**** THE INPUT ****
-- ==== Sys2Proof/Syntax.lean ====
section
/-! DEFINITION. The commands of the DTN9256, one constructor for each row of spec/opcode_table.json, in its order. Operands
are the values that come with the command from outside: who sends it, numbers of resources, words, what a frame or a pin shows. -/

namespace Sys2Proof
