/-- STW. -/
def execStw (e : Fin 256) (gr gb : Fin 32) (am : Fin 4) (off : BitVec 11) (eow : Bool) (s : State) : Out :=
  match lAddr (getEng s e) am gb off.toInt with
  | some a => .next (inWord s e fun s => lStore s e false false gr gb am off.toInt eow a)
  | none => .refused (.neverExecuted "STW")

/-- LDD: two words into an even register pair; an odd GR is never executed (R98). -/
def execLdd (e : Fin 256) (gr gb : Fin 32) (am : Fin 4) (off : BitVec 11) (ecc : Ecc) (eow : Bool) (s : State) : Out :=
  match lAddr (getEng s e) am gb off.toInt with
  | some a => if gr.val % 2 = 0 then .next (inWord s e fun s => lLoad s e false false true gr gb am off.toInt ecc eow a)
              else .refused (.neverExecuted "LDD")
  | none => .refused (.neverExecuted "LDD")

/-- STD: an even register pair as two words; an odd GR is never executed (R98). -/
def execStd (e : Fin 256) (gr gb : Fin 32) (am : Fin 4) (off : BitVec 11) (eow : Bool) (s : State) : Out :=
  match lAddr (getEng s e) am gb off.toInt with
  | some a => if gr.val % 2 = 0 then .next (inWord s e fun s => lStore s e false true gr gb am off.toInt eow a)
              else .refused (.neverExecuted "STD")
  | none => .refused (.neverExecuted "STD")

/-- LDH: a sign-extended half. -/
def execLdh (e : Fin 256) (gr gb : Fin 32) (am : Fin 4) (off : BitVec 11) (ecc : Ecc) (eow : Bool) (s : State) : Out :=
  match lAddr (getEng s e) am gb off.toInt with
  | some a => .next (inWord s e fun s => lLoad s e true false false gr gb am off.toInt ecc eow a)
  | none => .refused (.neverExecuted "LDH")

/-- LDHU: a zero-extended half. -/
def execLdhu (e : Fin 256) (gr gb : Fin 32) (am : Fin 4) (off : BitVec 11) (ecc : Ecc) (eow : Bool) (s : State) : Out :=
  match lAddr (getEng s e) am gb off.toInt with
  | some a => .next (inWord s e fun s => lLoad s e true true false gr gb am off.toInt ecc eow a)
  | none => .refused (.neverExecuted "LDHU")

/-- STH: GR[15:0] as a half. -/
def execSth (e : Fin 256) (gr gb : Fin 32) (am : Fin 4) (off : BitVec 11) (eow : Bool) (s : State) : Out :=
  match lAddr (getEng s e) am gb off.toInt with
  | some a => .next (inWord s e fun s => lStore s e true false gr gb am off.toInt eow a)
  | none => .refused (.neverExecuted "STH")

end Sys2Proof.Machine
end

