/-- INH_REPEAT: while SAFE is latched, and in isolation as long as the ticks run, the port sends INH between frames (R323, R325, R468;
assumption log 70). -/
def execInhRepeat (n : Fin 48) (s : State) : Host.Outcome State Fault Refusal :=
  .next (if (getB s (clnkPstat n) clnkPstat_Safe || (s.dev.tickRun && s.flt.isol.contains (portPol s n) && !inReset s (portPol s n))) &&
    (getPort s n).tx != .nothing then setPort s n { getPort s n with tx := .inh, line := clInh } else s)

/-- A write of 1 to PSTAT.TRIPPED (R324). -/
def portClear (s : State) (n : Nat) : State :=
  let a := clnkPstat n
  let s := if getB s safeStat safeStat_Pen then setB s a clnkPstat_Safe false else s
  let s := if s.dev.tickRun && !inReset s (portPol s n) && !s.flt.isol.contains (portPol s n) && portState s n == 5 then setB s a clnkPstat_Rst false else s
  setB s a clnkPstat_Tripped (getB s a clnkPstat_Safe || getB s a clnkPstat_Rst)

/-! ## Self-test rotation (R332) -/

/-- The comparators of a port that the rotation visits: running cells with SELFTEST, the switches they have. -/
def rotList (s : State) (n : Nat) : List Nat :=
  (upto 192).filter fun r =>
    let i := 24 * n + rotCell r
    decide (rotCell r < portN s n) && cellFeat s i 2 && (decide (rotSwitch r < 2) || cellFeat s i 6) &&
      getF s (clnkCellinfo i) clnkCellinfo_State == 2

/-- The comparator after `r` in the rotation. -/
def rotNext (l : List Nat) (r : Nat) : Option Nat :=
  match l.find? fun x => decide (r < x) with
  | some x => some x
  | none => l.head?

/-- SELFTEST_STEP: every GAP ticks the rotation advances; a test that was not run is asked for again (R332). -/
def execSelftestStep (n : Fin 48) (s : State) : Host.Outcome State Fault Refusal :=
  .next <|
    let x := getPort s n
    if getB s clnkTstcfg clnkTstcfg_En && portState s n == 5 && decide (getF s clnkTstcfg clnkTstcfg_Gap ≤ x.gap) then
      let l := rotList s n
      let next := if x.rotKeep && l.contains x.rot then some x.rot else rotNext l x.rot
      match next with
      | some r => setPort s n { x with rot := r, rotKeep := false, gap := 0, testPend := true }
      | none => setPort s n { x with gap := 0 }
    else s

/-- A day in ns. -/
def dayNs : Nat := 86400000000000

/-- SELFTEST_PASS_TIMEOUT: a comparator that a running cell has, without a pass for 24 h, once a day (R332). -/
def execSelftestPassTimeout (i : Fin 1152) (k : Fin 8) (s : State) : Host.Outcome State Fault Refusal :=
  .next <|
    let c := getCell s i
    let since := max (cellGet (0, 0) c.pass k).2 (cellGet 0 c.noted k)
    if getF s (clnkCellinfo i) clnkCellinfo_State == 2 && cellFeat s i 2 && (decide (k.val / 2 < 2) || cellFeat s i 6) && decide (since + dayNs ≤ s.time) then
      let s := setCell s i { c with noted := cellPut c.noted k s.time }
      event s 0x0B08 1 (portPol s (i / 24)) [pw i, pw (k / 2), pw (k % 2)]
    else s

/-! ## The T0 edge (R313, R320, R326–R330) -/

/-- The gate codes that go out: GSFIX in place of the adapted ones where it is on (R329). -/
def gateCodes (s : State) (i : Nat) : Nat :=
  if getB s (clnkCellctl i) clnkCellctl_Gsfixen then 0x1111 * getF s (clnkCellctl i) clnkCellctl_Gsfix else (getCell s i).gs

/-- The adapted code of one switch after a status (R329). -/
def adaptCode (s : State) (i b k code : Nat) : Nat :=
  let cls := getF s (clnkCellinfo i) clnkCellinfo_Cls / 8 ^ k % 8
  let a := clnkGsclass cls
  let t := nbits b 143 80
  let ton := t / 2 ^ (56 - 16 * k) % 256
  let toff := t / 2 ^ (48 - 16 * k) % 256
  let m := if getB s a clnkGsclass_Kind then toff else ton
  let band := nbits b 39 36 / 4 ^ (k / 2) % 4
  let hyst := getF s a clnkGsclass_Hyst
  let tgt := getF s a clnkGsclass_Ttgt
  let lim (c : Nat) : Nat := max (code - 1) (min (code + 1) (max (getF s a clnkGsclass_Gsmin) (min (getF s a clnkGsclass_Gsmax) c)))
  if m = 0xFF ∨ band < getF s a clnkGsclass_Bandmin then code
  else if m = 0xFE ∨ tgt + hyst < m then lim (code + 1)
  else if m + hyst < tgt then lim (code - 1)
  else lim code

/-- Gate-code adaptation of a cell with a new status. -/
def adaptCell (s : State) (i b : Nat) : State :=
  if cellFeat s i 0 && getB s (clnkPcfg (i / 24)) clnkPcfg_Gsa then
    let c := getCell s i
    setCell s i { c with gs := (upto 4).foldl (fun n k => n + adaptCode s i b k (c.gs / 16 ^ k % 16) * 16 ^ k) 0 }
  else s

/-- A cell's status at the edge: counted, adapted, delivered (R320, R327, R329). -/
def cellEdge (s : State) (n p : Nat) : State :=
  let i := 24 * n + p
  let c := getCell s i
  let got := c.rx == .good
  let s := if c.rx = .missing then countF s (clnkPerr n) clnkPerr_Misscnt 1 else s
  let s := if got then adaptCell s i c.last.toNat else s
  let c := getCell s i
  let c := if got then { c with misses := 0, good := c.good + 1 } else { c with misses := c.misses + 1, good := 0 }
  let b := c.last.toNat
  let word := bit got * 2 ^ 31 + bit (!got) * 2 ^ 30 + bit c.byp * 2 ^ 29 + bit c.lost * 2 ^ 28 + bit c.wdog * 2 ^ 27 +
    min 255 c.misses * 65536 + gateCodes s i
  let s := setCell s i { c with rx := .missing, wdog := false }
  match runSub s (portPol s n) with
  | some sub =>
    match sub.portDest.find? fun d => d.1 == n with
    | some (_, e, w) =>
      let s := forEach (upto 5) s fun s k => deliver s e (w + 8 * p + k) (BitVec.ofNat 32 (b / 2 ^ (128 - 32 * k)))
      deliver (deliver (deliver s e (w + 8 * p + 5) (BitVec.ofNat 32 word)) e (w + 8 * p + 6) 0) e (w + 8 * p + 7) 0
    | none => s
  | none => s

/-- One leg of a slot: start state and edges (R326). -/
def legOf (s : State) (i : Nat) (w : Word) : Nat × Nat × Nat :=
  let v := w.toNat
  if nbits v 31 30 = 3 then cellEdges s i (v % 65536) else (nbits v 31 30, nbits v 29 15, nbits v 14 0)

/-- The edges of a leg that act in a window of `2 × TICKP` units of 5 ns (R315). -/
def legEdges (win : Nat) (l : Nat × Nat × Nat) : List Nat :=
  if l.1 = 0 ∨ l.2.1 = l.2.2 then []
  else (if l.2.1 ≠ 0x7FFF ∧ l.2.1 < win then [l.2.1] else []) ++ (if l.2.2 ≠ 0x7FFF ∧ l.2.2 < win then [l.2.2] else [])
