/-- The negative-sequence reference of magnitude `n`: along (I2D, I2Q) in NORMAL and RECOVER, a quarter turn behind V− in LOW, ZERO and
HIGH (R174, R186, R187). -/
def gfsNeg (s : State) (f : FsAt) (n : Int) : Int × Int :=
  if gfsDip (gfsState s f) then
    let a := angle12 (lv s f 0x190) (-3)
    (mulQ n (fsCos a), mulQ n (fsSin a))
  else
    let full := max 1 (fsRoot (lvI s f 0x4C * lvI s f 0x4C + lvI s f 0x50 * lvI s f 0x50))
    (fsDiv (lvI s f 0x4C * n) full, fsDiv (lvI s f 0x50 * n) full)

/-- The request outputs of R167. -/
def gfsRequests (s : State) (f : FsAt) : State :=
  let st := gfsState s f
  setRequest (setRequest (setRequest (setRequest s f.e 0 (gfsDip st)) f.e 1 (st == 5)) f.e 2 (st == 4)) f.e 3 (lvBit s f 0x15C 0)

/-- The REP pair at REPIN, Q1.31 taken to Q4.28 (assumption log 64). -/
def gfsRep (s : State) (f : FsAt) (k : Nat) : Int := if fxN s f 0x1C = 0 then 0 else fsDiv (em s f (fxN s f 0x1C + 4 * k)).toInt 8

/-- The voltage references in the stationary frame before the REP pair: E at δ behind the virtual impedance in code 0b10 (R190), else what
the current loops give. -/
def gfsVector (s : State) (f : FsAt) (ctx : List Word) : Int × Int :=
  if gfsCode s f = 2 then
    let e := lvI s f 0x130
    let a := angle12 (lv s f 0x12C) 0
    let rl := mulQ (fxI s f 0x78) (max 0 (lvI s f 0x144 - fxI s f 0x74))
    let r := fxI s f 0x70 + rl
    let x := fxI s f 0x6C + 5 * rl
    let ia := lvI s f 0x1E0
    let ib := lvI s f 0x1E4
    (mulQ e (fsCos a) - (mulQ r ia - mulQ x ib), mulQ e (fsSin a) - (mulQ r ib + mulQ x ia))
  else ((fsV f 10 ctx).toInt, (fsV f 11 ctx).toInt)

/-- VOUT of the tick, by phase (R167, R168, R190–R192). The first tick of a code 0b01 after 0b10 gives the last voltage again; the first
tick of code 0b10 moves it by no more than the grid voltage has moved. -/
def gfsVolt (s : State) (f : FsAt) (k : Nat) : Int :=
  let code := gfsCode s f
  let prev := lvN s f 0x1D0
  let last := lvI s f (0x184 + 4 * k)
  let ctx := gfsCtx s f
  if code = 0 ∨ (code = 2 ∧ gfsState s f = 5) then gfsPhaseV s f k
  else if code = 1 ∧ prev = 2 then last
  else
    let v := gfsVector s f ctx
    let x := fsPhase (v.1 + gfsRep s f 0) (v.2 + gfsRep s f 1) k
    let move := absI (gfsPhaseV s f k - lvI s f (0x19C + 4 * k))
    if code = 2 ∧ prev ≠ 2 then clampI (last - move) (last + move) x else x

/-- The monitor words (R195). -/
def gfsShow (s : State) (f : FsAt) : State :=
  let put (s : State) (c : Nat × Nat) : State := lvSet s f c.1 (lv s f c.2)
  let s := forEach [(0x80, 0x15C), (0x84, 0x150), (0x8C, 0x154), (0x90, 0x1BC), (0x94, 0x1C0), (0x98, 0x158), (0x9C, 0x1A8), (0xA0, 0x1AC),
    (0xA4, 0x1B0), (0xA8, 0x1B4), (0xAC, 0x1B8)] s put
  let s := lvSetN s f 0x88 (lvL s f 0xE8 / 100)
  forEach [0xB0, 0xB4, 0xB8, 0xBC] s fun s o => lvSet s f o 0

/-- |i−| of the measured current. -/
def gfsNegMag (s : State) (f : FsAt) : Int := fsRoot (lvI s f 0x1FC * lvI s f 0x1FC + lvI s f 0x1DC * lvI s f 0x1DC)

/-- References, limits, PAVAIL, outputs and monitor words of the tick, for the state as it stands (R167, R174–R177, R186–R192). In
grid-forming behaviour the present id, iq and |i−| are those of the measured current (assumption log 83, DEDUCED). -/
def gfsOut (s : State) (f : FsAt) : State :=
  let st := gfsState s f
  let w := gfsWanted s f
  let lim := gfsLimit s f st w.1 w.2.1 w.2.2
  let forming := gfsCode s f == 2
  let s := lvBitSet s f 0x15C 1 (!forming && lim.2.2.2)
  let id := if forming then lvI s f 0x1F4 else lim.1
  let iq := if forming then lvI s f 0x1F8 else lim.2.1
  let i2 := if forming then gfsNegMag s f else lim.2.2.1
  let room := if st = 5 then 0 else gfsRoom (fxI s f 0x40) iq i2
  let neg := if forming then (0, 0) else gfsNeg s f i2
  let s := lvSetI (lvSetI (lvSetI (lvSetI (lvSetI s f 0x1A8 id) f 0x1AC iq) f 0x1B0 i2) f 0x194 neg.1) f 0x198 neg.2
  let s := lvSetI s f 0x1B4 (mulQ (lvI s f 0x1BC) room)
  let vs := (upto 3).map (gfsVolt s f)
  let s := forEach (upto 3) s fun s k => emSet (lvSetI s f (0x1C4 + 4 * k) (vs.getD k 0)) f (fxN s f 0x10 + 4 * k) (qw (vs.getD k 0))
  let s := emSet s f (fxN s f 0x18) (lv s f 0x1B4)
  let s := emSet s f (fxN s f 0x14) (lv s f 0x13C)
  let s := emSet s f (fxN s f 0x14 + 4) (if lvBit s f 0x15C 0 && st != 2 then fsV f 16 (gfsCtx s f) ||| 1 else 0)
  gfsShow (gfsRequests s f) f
****
**TASK ITEM:** Using the data above, extract exactly the lines from the one that holds "else ((fsV f" to the one that holds "let neg := if", both ends included, and no others.

**SOLUTION TO THIS TASK:**
  else ((fsV f 10 ctx).toInt, (fsV f 11 ctx).toInt)

/-- VOUT of the tick, by phase (R167, R168, R190–R192). The first tick of a code 0b01 after 0b10 gives the last voltage again; the first
tick of code 0b10 moves it by no more than the grid voltage has moved. -/
def gfsVolt (s : State) (f : FsAt) (k : Nat) : Int :=
  let code := gfsCode s f
  let prev := lvN s f 0x1D0
  let last := lvI s f (0x184 + 4 * k)
  let ctx := gfsCtx s f
  if code = 0 ∨ (code = 2 ∧ gfsState s f = 5) then gfsPhaseV s f k
  else if code = 1 ∧ prev = 2 then last
  else
    let v := gfsVector s f ctx
    let x := fsPhase (v.1 + gfsRep s f 0) (v.2 + gfsRep s f 1) k
    let move := absI (gfsPhaseV s f k - lvI s f (0x19C + 4 * k))
    if code = 2 ∧ prev ≠ 2 then clampI (last - move) (last + move) x else x

/-- The monitor words (R195). -/
def gfsShow (s : State) (f : FsAt) : State :=
  let put (s : State) (c : Nat × Nat) : State := lvSet s f c.1 (lv s f c.2)
  let s := forEach [(0x80, 0x15C), (0x84, 0x150), (0x8C, 0x154), (0x90, 0x1BC), (0x94, 0x1C0), (0x98, 0x158), (0x9C, 0x1A8), (0xA0, 0x1AC),
    (0xA4, 0x1B0), (0xA8, 0x1B4), (0xAC, 0x1B8)] s put
  let s := lvSetN s f 0x88 (lvL s f 0xE8 / 100)
  forEach [0xB0, 0xB4, 0xB8, 0xBC] s fun s o => lvSet s f o 0

/-- |i−| of the measured current. -/
def gfsNegMag (s : State) (f : FsAt) : Int := fsRoot (lvI s f 0x1FC * lvI s f 0x1FC + lvI s f 0x1DC * lvI s f 0x1DC)

/-- References, limits, PAVAIL, outputs and monitor words of the tick, for the state as it stands (R167, R174–R177, R186–R192). In
grid-forming behaviour the present id, iq and |i−| are those of the measured current (assumption log 83, DEDUCED). -/
def gfsOut (s : State) (f : FsAt) : State :=
  let st := gfsState s f
  let w := gfsWanted s f
  let lim := gfsLimit s f st w.1 w.2.1 w.2.2
  let forming := gfsCode s f == 2
  let s := lvBitSet s f 0x15C 1 (!forming && lim.2.2.2)
  let id := if forming then lvI s f 0x1F4 else lim.1
  let iq := if forming then lvI s f 0x1F8 else lim.2.1
  let i2 := if forming then gfsNegMag s f else lim.2.2.1
  let room := if st = 5 then 0 else gfsRoom (fxI s f 0x40) iq i2
  let neg := if forming then (0, 0) else gfsNeg s f i2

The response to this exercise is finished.